The Indianapolis received orders to undertake a top-secret mission; proceed to Tinian island carrying the enriched uranium (about half of the world’s supply of uranium-235 at the time) and other parts required for the assembly of the atomic bomb codenamed “Little Boy”, which would be dropped on Hiroshima a few weeks later.
In the early hours of June 30, 1945, the USS Indianapolis was returning from its drop. A Japanese submarine attacked the U.S. vessel; hitting her with two Type 95 torpedoes. The ship sank in less than 15 minutes. Of the 1197 crew members, only 317 survived. Only nine of the 39 Marines aboard the ship survived. Death came in various forms; the initial attack and sinking, drowning, shock, or shark attacks.
One of the surviving Marines from the fatal voyage was Edgar A. Harrell. After the war, he returned to his home in Kentucky. Upon his retirement, Harrell moved to Paris, Tennessee and later to Clarksville.
In his later years, he shared his story of survival and memories of his fallen comrades. Harrell died May 8, 2021, he was the last surviving Marine of the USS Indianapolis.
“I still remember my first impression when I boarded the Indy, as she was affectionately called: This thing is big—really big! It was like a floating city. For a country boy from Kentucky, it was overwhelming. The sight of the massive guns gave me goosebumps. Never having seen guns larger than a double-barreled shotgun, I remember laughing to myself, thinking, My, my, my. We can win the war just by ourselves with these monsters!” said Harrell in his autobiography, “Out of the Depths’’.

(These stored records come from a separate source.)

/-- When a lane is chosen for a release it goes GREEN for plan g_rel, is removed from its place in the ring and
appended at the tail, the other lanes keeping their order, and the headway timer restarts from 0. At an expiry of the
headway timer the release goes to the first lane of the ring that is READY with demand; one that no lane can take becomes
pending. A HEADWAY_EXPIRY before the timer has expired, or with a release pending, changes nothing, which is the model's
choice (log entry 4). A pending release is taken so at the end of a minimum red, when the DEMAND input of a READY lane comes
on, at a raw change or a filter expiry, and when a failed-off fault raised by a passage of a READY lane gives it demand. A
recombination that changes H in METERING leaves a pending flag set and the timer alone; with none pending it makes a
release due at once where the elapsed time is at or beyond the new H, and else the timer runs on to it. -/
def Obligations.AReleaseGoesToTheFirstReadyLaneWithDemand : Prop :=
  ∀ (s : State) (p : List Byte), s.mode = .metering → s.plans.plan = some p →
    let can := fun (s : State) (j : Fin 3) => (s.lane j).state = .ready ∧ hasDemand s j = true
    let taken := fun (s : State) (i : Fin 3) (ring : List (Fin 3)) =>
      { enterLane i ((s.lane i).toGreen (some (planGRel p * 10))) s with
        sched := { (s.setLane i ((s.lane i).toGreen (some (planGRel p * 10)))).sched with
          ring := ring, elapsed := 0, releasePending := false } }
    (s.sched.releasePending = false → s.sched.headway ≤ s.sched.elapsed →
      (∀ (front back : List (Fin 3)) (i : Fin 3), s.sched.ring = front ++ i :: back → (∀ j ∈ front, ¬ can s j) →
        can s i → exec .headwayExpiry s = .next (taken s i (front ++ back ++ [i])).judgeLines) ∧
      ((∀ j ∈ s.sched.ring, ¬ can s j) →
        exec .headwayExpiry s = .next ({ s with sched := { s.sched with releasePending := true } }).judgeLines)) ∧
    (s.sched.releasePending = true ∨ s.sched.elapsed < s.sched.headway →
      exec .headwayExpiry s = .next s.judgeLines) ∧
    (s.sched.releasePending = true → ∀ i, (s.lane i).state = .red → (s.lane i).timer = some 0 →
      let r := enterLane i (s.lane i).toReady s
      wanted s ≠ .stop →
      (∀ (front back : List (Fin 3)) (j : Fin 3), s.sched.ring = front ++ j :: back → (∀ k ∈ front, ¬ can r k) →
        can r j → exec (.redTimerExpiry i) s = .next (taken r j (front ++ back ++ [j])).judgeLines) ∧
      ((∀ j ∈ s.sched.ring, ¬ can r j) → exec (.redTimerExpiry i) s = .next r.judgeLines)) ∧
    (∀ (e d : Fin 16) (i : Fin 3) (front back : List (Fin 3)), s.sched.releasePending = true →
      demandInput s i = some d → (s.input d).cond = false → (s.dfeLane i).failedOff = 2 → (s.input d).detects = true →
      (s.input d).faultOff = false → (s.input e).entry.role = .passage → (s.input e).entry.lane = some i →
      (s.input e).raw = false → (s.input e).cond = false → (s.input e).entry.onFilter = 0 →
      s.sched.ring = front ++ i :: back → (∀ j ∈ front, j ≠ i ∧ ¬ can s j) → (s.lane i).state = .ready →
      classify (s.lane i) ≠ .uncounted →
        ∃ t, exec (.detectorRawChange e true) s = .next t ∧ (t.input d).faultOff = true ∧
          t.lane i = ((s.lane i).pass (classify (s.lane i))).toGreen (some (planGRel p * 10)) ∧
          (∀ j, j ≠ i → t.lane j = s.lane j) ∧ t.sched.ring = front ++ back ++ [i] ∧ t.sched.elapsed = 0 ∧
          t.sched.releasePending = false ∧ t.sched.headway = s.sched.headway ∧ t.meter = s.meter) ∧
    (∀ (c : Instr) (d : Fin 16) (i : Fin 3) (front back : List (Fin 3)), s.sched.releasePending = true →
      (c = .detectorRawChange d true ∧ (s.input d).raw = false ∧ (s.input d).entry.onFilter = 0 ∨
        c = .filterTimerExpiry d ∧ (s.input d).raw = true ∧ (s.input d).filter = some 0) →
      demandInput s i = some d → (s.input d).cond = false →
      s.sched.ring = front ++ i :: back → (∀ j ∈ front, j ≠ i ∧ ¬ can s j) → (s.lane i).state = .ready →
        ∃ t, exec c s = .next t ∧
          t.lane i = (s.lane i).toGreen (some (planGRel p * 10)) ∧ (∀ j, j ≠ i → t.lane j = s.lane j) ∧
          t.sched.ring = front ++ back ++ [i] ∧ t.sched.elapsed = 0 ∧ t.sched.releasePending = false ∧
          t.sched.headway = s.sched.headway ∧ t.meter = s.meter ∧ t.rate = s.rate) ∧
    (let o := combineOut s.rate s.limits p (workingLanes s).length
     s.rate.inForce.map RateOut.headway ≠ some o.headway →
      let r : State := { s with
        rate := { s.rate with inForce := some o, rPrev := o.rate }, sched := { s.sched with headway := o.headway } }
      (s.sched.releasePending = true ∨ s.sched.elapsed < o.headway → recombine s = r) ∧
      (s.sched.releasePending = false → o.headway ≤ s.sched.elapsed →
        (∀ (front back : List (Fin 3)) (i : Fin 3), s.sched.ring = front ++ i :: back → (∀ j ∈ front, ¬ can s j) →
          can s i → recombine s = taken r i (front ++ back ++ [i])) ∧
        ((∀ j ∈ s.sched.ring, ¬ can s j) →
          recombine s = { r with sched := { r.sched with releasePending := true } })))

/-- The orders outside the release cycle: what each of rest, clear, stop, go and cut makes of a lane in each state, a
clear or a stop given to a green below green_min being held; a FAULTED lane takes none. A rest order to a lane that rests
keeps the rest, and it, like a go order outside READY, discards a held order: for the rest order DEDUCED (log entry 17). -/
def Obligations.LaneOrdersFollowTheTable : Prop :=
  ∀ (i : Fin 3) (s : State),
    let x := s.lane i
    let green := x.state = .restGreen ∨ x.state = .green
    let young := x.age < s.limits.greenMin * 10
    ((x.state = .off ∨ x.state = .red ∨ x.state = .ready) → (orderRest i s).lane i = x.toRestGreen) ∧
    ((x.state = .green ∨ x.state = .amber) → (orderRest i s).lane i = { x with held := none, restAwaits := true }) ∧
    (x.state = .restGreen → (orderRest i s).lane i = { x with held := none }) ∧
    (green → young → (orderClear i s).lane i = { x with held := some .clear } ∧
      (orderStop i s).lane i = { x with held := some .stop }) ∧
    (green → ¬ young → (orderClear i s).lane i = x.toAmber (amberTime s) false ∧
      (orderStop i s).lane i = x.toAmber (amberTime s) true) ∧
    (x.state = .off → (orderClear i s).lane i = x.toRed (redTime s)) ∧
    ((x.state = .amber ∨ x.state = .red ∨ x.state = .ready) → orderClear i s = s) ∧
    (x.state = .amber → (orderStop i s).lane i = { x with toOff := true }) ∧
    ((x.state = .red ∨ x.state = .ready ∨ x.state = .off) → (orderStop i s).lane i = x.toOFF) ∧
    (x.state = .ready → (orderGo i s).lane i = x.toGreen none) ∧
    (x.state ≠ .ready → x.state ≠ .faulted → (orderGo i s).lane i = { x with held := none }) ∧
    (x.state ≠ .faulted → (orderCut i s).lane i = x.toOFF ∧ ((orderCut i s).lane i).state = .off) ∧
    (x.state = .faulted → orderRest i s = s ∧ orderClear i s = s ∧ orderStop i s = s ∧ orderGo i s = s ∧ orderCut i s = s) ∧
    (∀ order ∈ [orderRest, orderClear, orderStop, orderGo, orderCut], ∀ j, j ≠ i → (order i s).lane j = s.lane j)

The story of Sergeant Edgar Harrell’s harrowing starts near midnight of June 29, 1945, as he was relieved from his watch and made his way to the ship’s deck. With temperatures above 100 degrees, the crew was permitted to sleep on the deck.

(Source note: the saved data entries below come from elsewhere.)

@[simp] theorem State.putRuns_frame (s : State) (onRun offRun : Nat) :
    (State.putRuns s onRun offRun).inputs = s.inputs ∧ (State.putRuns s onRun offRun).dfeLanes = s.dfeLanes ∧
    (State.putRuns s onRun offRun).counter = s.counter ∧ (State.putRuns s onRun offRun).records = s.records ∧
    (State.putRuns s onRun offRun).rate = s.rate ∧ (State.putRuns s onRun offRun).sched = s.sched ∧
    (State.putRuns s onRun offRun).drives = s.drives ∧ (State.putRuns s onRun offRun).plans = s.plans ∧
    (State.putRuns s onRun offRun).limits = s.limits ∧ (State.putRuns s onRun offRun).locked = s.locked ∧
    (State.putRuns s onRun offRun).links = s.links ∧ (State.putRuns s onRun offRun).events = s.events ∧
    (State.putRuns s onRun offRun).pending = s.pending ∧ (State.putRuns s onRun offRun).choices = s.choices := by
  simp [State.putRuns]

@[simp] theorem State.putClaim_frame (s : State) (c : Option Claim) :
    (State.putClaim s c).inputs = s.inputs ∧ (State.putClaim s c).dfeLanes = s.dfeLanes ∧
    (State.putClaim s c).counter = s.counter ∧ (State.putClaim s c).records = s.records ∧
    (State.putClaim s c).rate = s.rate ∧ (State.putClaim s c).sched = s.sched ∧ (State.putClaim s c).meter = s.meter ∧
    (State.putClaim s c).drives = s.drives ∧ (State.putClaim s c).limits = s.limits ∧
    (State.putClaim s c).locked = s.locked ∧ (State.putClaim s c).links = s.links ∧
    (State.putClaim s c).events = s.events ∧ (State.putClaim s c).pending = s.pending ∧
    (State.putClaim s c).choices = s.choices := by
  simp [State.putClaim]

@[simp] theorem State.putBuffer_frame (s : State) (b : List Byte) :
    (State.putBuffer s b).inputs = s.inputs ∧ (State.putBuffer s b).dfeLanes = s.dfeLanes ∧
    (State.putBuffer s b).counter = s.counter ∧ (State.putBuffer s b).records = s.records ∧
    (State.putBuffer s b).rate = s.rate ∧ (State.putBuffer s b).sched = s.sched ∧
    (State.putBuffer s b).meter = s.meter ∧ (State.putBuffer s b).drives = s.drives ∧
    (State.putBuffer s b).limits = s.limits ∧ (State.putBuffer s b).locked = s.locked ∧
    (State.putBuffer s b).links = s.links ∧ (State.putBuffer s b).events = s.events ∧
    (State.putBuffer s b).pending = s.pending ∧ (State.putBuffer s b).choices = s.choices := by
  simp [State.putBuffer]

@[simp] theorem State.putSlot_frame (s : State) (k : Fin 8) (x : Slot) :
    (State.putSlot s k x).inputs = s.inputs ∧ (State.putSlot s k x).dfeLanes = s.dfeLanes ∧
    (State.putSlot s k x).counter = s.counter ∧ (State.putSlot s k x).records = s.records ∧
    (State.putSlot s k x).rate = s.rate ∧ (State.putSlot s k x).sched = s.sched ∧
    (State.putSlot s k x).meter = s.meter ∧ (State.putSlot s k x).drives = s.drives ∧
    (State.putSlot s k x).limits = s.limits ∧ (State.putSlot s k x).locked = s.locked ∧
    (State.putSlot s k x).links = s.links ∧ (State.putSlot s k x).events = s.events ∧
    (State.putSlot s k x).pending = s.pending ∧ (State.putSlot s k x).choices = s.choices := by
  simp [State.putSlot]

@[simp] theorem State.putPending_frame (s : State) (k : Option (Fin 8)) :
    (State.putPending s k).inputs = s.inputs ∧ (State.putPending s k).dfeLanes = s.dfeLanes ∧
    (State.putPending s k).counter = s.counter ∧ (State.putPending s k).records = s.records ∧
    (State.putPending s k).rate = s.rate ∧ (State.putPending s k).sched = s.sched ∧
    (State.putPending s k).meter = s.meter ∧ (State.putPending s k).drives = s.drives ∧
    (State.putPending s k).limits = s.limits ∧ (State.putPending s k).locked = s.locked ∧
    (State.putPending s k).links = s.links ∧ (State.putPending s k).events = s.events ∧
    (State.putPending s k).pending = s.pending ∧ (State.putPending s k).choices = s.choices := by
  simp [State.putPending]

end Sys2Proof.Machine
end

As he bedded down under the barrels of the number one gun turret, a massive explosion interrupted his slumber. A few seconds later, a second explosion rocked the ship followed by a third (the powder magazine under number one turret). Harrell could hear the ship’s bulkheads breaking. Crewmen covered in blood with flesh hanging from their arms and faces emerging from below deck; each begging for help.
Marine Lieutenant Edward Stauffer refused Harrell’s request to cut down the canvas bangs containing hundreds of life jackets. The lieutenant insisted the bags not be opened until the order to abandon ship was given.

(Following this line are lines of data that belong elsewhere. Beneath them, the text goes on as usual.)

-- ==== Sys2Proof/Laws/Frames.lean ====
section
/-! SUPPORT. The frame of every operation: the blocks it leaves as they were. -/

namespace Sys2Proof.Machine

@[simp] theorem foldl_inputs {β : Type} (f : State → β → State) (h : ∀ s b, (f s b).inputs = s.inputs) (l : List β) (s : State) :
    (l.foldl f s).inputs = s.inputs := by
  induction l generalizing s with
  | nil => rfl
  | cons b l ih => simp [ih, h]

@[simp] theorem orderEach_inputs (f : Fin 3 → State → State) (h : ∀ i s, (f i s).inputs = s.inputs) (l : List (Fin 3)) (s : State) :
    (orderEach f l s).inputs = s.inputs := foldl_inputs _ (fun s b => h b s) l s

@[simp] theorem foldl_dfeLanes {β : Type} (f : State → β → State) (h : ∀ s b, (f s b).dfeLanes = s.dfeLanes) (l : List β) (s : State) :
    (l.foldl f s).dfeLanes = s.dfeLanes := by
  induction l generalizing s with
  | nil => rfl
  | cons b l ih => simp [ih, h]

@[simp] theorem orderEach_dfeLanes (f : Fin 3 → State → State) (h : ∀ i s, (f i s).dfeLanes = s.dfeLanes) (l : List (Fin 3)) (s : State) :
    (orderEach f l s).dfeLanes = s.dfeLanes := foldl_dfeLanes _ (fun s b => h b s) l s

@[simp] theorem foldl_counter {β : Type} (f : State → β → State) (h : ∀ s b, (f s b).counter = s.counter) (l : List β) (s : State) :
    (l.foldl f s).counter = s.counter := by
  induction l generalizing s with
  | nil => rfl
  | cons b l ih => simp [ih, h]

@[simp] theorem orderEach_counter (f : Fin 3 → State → State) (h : ∀ i s, (f i s).counter = s.counter) (l : List (Fin 3)) (s : State) :
    (orderEach f l s).counter = s.counter := foldl_counter _ (fun s b => h b s) l s

@[simp] theorem foldl_records {β : Type} (f : State → β → State) (h : ∀ s b, (f s b).records = s.records) (l : List β) (s : State) :
    (l.foldl f s).records = s.records := by
  induction l generalizing s with
  | nil => rfl
  | cons b l ih => simp [ih, h]

@[simp] theorem orderEach_records (f : Fin 3 → State → State) (h : ∀ i s, (f i s).records = s.records) (l : List (Fin 3)) (s : State) :
    (orderEach f l s).records = s.records := foldl_records _ (fun s b => h b s) l s

@[simp] theorem foldl_rate {β : Type} (f : State → β → State) (h : ∀ s b, (f s b).rate = s.rate) (l : List β) (s : State) :
    (l.foldl f s).rate = s.rate := by
  induction l generalizing s with
  | nil => rfl
  | cons b l ih => simp [ih, h]

@[simp] theorem orderEach_rate (f : Fin 3 → State → State) (h : ∀ i s, (f i s).rate = s.rate) (l : List (Fin 3)) (s : State) :
    (orderEach f l s).rate = s.rate := foldl_rate _ (fun s b => h b s) l s

@[simp] theorem foldl_sched {β : Type} (f : State → β → State) (h : ∀ s b, (f s b).sched = s.sched) (l : List β) (s : State) :
    (l.foldl f s).sched = s.sched := by
  induction l generalizing s with
  | nil => rfl
  | cons b l ih => simp [ih, h]

@[simp] theorem orderEach_sched (f : Fin 3 → State → State) (h : ∀ i s, (f i s).sched = s.sched) (l : List (Fin 3)) (s : State) :
    (orderEach f l s).sched = s.sched := foldl_sched _ (fun s b => h b s) l s

@[simp] theorem foldl_meter {β : Type} (f : State → β → State) (h : ∀ s b, (f s b).meter = s.meter) (l : List β) (s : State) :
    (l.foldl f s).meter = s.meter := by
  induction l generalizing s with
  | nil => rfl
  | cons b l ih => simp [ih, h]

@[simp] theorem orderEach_meter (f : Fin 3 → State → State) (h : ∀ i s, (f i s).meter = s.meter) (l : List (Fin 3)) (s : State) :
    (orderEach f l s).meter = s.meter := foldl_meter _ (fun s b => h b s) l s

@[simp] theorem foldl_drives {β : Type} (f : State → β → State) (h : ∀ s b, (f s b).drives = s.drives) (l : List β) (s : State) :
    (l.foldl f s).drives = s.drives := by
  induction l generalizing s with
  | nil => rfl
  | cons b l ih => simp [ih, h]

@[simp] theorem orderEach_drives (f : Fin 3 → State → State) (h : ∀ i s, (f i s).drives = s.drives) (l : List (Fin 3)) (s : State) :
    (orderEach f l s).drives = s.drives := foldl_drives _ (fun s b => h b s) l s

@[simp] theorem foldl_plans {β : Type} (f : State → β → State) (h : ∀ s b, (f s b).plans = s.plans) (l : List β) (s : State) :
    (l.foldl f s).plans = s.plans := by
  induction l generalizing s with
  | nil => rfl
  | cons b l ih => simp [ih, h]

@[simp] theorem orderEach_plans (f : Fin 3 → State → State) (h : ∀ i s, (f i s).plans = s.plans) (l : List (Fin 3)) (s : State) :
    (orderEach f l s).plans = s.plans := foldl_plans _ (fun s b => h b s) l s

@[simp] theorem foldl_limits {β : Type} (f : State → β → State) (h : ∀ s b, (f s b).limits = s.limits) (l : List β) (s : State) :
    (l.foldl f s).limits = s.limits := by
  induction l generalizing s with
  | nil => rfl
  | cons b l ih => simp [ih, h]

@[simp] theorem orderEach_limits (f : Fin 3 → State → State) (h : ∀ i s, (f i s).limits = s.limits) (l : List (Fin 3)) (s : State) :
    (orderEach f l s).limits = s.limits := foldl_limits _ (fun s b => h b s) l s

@[simp] theorem foldl_locked {β : Type} (f : State → β → State) (h : ∀ s b, (f s b).locked = s.locked) (l : List β) (s : State) :
    (l.foldl f s).locked = s.locked := by
  induction l generalizing s with
  | nil => rfl
  | cons b l ih => simp [ih, h]

@[simp] theorem orderEach_locked (f : Fin 3 → State → State) (h : ∀ i s, (f i s).locked = s.locked) (l : List (Fin 3)) (s : State) :
    (orderEach f l s).locked = s.locked := foldl_locked _ (fun s b => h b s) l s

“As I waited for word to abandon ship it seemed it would never come, and you could see the ship was sinking,” recalled Harrell in a July 2002 interview.
Captain Charles McVay was advised by executive officer Commander Joseph Flynn and Lieutenant Commander Casey Moore the USS Indianapolis was going down.
“It looked as if we were going down with the ship, then suddenly word came that the Captain had given the word, ‘Abandon Ship!’” Harrell lamented.
“I was too scared to jump,” said Harrell about hanging onto the rail, watching men jumping into the ocean on top of those who jumped before them.
“I just hung on to that rail and prayed. You see, I need hope and assurance as I looked out into what I thought could be an eternity.” Despite the fear, he felt a strong presence of the Lord.
As Harrell entered the water and swam to a group of about 80 other crew members, Captain McVay made his way to the communications deck of the ship which was titled at 60 degrees on her starboard side. Seconds later, the USS Indianapolis had listed 90 degrees and Captain McVay went to the rear of the ship and submerged into the water.
According to the captain’s records, “I...looked around and heard a swish and the ship was gone.” Approximately 900 men made it into the water, the others were taken in the initial attack or were to abandon the ship being sucked down with the vessel.